### Work to complete
The word "timing" may appear in some lines of the data; copy every such line.

[Collected data]
——————

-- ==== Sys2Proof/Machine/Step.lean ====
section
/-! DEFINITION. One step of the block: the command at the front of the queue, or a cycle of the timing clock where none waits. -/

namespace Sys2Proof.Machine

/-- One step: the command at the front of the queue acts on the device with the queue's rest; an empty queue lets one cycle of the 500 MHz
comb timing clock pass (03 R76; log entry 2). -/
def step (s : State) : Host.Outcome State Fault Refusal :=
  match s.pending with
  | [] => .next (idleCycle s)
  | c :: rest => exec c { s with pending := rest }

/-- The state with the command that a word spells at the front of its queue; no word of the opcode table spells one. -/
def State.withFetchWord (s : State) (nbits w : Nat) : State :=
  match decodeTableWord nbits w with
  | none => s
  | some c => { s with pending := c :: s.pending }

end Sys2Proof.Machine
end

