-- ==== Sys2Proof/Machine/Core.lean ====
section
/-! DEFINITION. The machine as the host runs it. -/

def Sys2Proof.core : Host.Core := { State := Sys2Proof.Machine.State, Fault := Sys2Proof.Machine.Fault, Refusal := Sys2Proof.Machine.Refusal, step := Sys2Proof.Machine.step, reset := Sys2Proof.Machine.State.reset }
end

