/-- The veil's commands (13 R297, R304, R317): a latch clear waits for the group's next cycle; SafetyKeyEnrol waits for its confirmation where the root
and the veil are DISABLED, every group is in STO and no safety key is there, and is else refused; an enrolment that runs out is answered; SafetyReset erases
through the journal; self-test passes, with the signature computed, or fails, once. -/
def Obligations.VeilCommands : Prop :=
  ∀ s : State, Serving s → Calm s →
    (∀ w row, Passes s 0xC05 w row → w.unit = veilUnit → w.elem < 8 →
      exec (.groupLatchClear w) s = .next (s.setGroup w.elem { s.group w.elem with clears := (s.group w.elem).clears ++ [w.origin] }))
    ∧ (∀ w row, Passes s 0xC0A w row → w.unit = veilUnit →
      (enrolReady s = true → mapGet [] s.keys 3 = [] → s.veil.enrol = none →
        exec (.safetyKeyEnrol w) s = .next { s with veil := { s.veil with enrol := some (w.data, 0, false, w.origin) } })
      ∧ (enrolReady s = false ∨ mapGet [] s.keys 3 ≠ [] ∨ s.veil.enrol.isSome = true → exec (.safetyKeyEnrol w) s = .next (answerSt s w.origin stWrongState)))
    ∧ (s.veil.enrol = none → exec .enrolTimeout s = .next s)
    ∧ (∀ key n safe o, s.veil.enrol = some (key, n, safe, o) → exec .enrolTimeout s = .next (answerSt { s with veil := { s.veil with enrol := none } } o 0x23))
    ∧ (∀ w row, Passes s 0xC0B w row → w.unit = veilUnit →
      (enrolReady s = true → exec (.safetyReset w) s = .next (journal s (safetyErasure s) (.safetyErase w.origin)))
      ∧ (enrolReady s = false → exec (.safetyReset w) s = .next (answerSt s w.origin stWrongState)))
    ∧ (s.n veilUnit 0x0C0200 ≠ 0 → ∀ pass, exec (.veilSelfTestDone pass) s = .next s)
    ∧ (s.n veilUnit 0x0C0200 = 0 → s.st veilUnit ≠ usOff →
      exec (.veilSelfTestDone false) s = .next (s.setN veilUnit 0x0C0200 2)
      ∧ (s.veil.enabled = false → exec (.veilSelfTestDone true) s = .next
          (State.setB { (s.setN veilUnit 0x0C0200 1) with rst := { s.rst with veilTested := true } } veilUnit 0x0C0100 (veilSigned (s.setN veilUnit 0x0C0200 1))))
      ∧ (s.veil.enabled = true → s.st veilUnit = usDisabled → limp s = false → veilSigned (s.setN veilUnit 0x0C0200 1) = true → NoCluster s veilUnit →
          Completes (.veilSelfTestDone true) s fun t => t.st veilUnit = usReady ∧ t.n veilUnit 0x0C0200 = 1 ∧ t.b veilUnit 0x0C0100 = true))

——————

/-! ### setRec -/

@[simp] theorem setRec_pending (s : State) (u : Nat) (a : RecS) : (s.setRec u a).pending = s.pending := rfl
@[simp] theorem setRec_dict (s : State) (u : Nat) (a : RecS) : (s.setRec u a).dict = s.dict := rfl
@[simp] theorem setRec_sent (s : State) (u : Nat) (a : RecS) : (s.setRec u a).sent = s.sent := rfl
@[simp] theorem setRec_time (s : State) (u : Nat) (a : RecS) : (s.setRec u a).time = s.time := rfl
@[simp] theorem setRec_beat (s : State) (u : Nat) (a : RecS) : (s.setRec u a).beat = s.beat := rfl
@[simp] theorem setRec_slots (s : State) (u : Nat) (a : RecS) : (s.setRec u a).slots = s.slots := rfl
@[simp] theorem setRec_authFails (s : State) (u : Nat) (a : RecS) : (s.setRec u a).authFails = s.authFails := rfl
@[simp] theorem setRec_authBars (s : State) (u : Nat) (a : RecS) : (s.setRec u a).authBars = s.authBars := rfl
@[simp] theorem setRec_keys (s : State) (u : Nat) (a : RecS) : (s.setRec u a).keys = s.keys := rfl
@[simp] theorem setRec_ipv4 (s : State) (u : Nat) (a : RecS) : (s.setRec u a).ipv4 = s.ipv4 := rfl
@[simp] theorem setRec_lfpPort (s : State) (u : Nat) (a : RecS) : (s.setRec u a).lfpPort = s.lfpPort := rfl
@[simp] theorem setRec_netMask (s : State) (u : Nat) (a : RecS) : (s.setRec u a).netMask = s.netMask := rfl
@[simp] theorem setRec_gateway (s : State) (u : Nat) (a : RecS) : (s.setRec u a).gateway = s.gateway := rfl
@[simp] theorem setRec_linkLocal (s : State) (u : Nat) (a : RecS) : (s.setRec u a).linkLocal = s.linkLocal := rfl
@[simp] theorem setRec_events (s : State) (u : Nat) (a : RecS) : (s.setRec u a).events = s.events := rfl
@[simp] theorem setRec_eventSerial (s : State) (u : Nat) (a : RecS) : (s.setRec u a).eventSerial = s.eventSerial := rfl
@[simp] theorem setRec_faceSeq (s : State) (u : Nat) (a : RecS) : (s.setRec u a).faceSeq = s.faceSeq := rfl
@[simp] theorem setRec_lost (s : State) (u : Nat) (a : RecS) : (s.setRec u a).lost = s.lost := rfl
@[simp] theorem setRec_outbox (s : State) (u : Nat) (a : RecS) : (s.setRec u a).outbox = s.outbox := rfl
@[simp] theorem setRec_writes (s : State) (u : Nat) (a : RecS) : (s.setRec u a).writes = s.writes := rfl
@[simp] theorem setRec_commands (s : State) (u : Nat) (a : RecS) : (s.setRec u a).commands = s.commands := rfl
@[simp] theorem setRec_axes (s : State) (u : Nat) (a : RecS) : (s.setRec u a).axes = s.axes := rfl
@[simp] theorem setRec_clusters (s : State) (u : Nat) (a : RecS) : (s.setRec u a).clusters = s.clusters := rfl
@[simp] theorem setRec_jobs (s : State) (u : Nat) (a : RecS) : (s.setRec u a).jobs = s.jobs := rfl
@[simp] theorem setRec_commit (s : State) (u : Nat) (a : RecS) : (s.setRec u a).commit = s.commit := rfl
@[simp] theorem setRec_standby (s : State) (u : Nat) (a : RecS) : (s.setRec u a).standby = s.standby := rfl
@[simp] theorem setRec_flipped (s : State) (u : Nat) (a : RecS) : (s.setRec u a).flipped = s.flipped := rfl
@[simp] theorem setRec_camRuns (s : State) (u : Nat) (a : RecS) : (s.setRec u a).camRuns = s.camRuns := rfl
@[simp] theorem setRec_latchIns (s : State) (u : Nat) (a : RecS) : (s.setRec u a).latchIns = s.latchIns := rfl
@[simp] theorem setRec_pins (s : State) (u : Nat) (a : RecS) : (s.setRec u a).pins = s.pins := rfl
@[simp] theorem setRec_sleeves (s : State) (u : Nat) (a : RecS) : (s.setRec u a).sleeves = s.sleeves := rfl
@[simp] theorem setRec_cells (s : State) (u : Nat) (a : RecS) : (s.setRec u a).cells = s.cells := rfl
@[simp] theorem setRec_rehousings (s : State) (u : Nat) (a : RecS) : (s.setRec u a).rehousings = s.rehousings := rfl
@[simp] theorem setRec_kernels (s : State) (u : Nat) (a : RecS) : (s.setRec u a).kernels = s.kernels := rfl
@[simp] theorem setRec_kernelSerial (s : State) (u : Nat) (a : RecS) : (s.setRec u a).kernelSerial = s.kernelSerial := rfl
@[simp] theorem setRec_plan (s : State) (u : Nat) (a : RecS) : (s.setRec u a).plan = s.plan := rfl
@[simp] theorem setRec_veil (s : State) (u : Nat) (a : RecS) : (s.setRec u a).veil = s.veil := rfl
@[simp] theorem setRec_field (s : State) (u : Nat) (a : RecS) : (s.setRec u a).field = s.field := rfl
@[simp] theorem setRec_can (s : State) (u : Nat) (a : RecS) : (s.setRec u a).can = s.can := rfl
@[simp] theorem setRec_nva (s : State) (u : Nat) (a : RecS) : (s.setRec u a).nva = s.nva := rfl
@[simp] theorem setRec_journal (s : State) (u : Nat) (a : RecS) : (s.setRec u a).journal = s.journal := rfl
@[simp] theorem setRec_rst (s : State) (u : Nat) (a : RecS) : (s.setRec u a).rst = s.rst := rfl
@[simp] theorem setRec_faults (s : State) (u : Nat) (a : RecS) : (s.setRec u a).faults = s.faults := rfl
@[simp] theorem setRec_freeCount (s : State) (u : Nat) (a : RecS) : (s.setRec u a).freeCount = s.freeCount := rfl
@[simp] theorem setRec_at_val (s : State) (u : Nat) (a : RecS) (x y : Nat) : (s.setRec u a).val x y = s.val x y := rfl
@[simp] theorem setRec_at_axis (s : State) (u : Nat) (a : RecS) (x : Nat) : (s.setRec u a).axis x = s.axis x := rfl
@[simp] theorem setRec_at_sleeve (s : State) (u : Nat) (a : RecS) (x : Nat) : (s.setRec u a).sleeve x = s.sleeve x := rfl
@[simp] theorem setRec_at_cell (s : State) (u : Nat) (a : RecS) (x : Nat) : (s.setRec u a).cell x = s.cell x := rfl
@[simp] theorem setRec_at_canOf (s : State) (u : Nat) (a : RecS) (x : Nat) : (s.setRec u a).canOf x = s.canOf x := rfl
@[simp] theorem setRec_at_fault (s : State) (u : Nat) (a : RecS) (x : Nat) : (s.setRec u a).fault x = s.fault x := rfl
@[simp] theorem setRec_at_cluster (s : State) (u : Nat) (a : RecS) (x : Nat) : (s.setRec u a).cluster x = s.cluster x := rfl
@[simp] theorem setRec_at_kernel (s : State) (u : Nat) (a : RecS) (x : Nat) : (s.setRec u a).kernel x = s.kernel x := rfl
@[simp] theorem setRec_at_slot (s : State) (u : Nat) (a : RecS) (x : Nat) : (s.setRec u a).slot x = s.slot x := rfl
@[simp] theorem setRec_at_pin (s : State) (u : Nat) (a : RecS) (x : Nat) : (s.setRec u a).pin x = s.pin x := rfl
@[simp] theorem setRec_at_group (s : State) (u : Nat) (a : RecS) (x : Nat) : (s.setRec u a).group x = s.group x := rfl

——————

### Answer below
/-! DEFINITION. One step of the block: the command at the front of the queue, or a cycle of the timing clock where none waits. -/
comb timing clock pass (03 R76; log entry 2). -/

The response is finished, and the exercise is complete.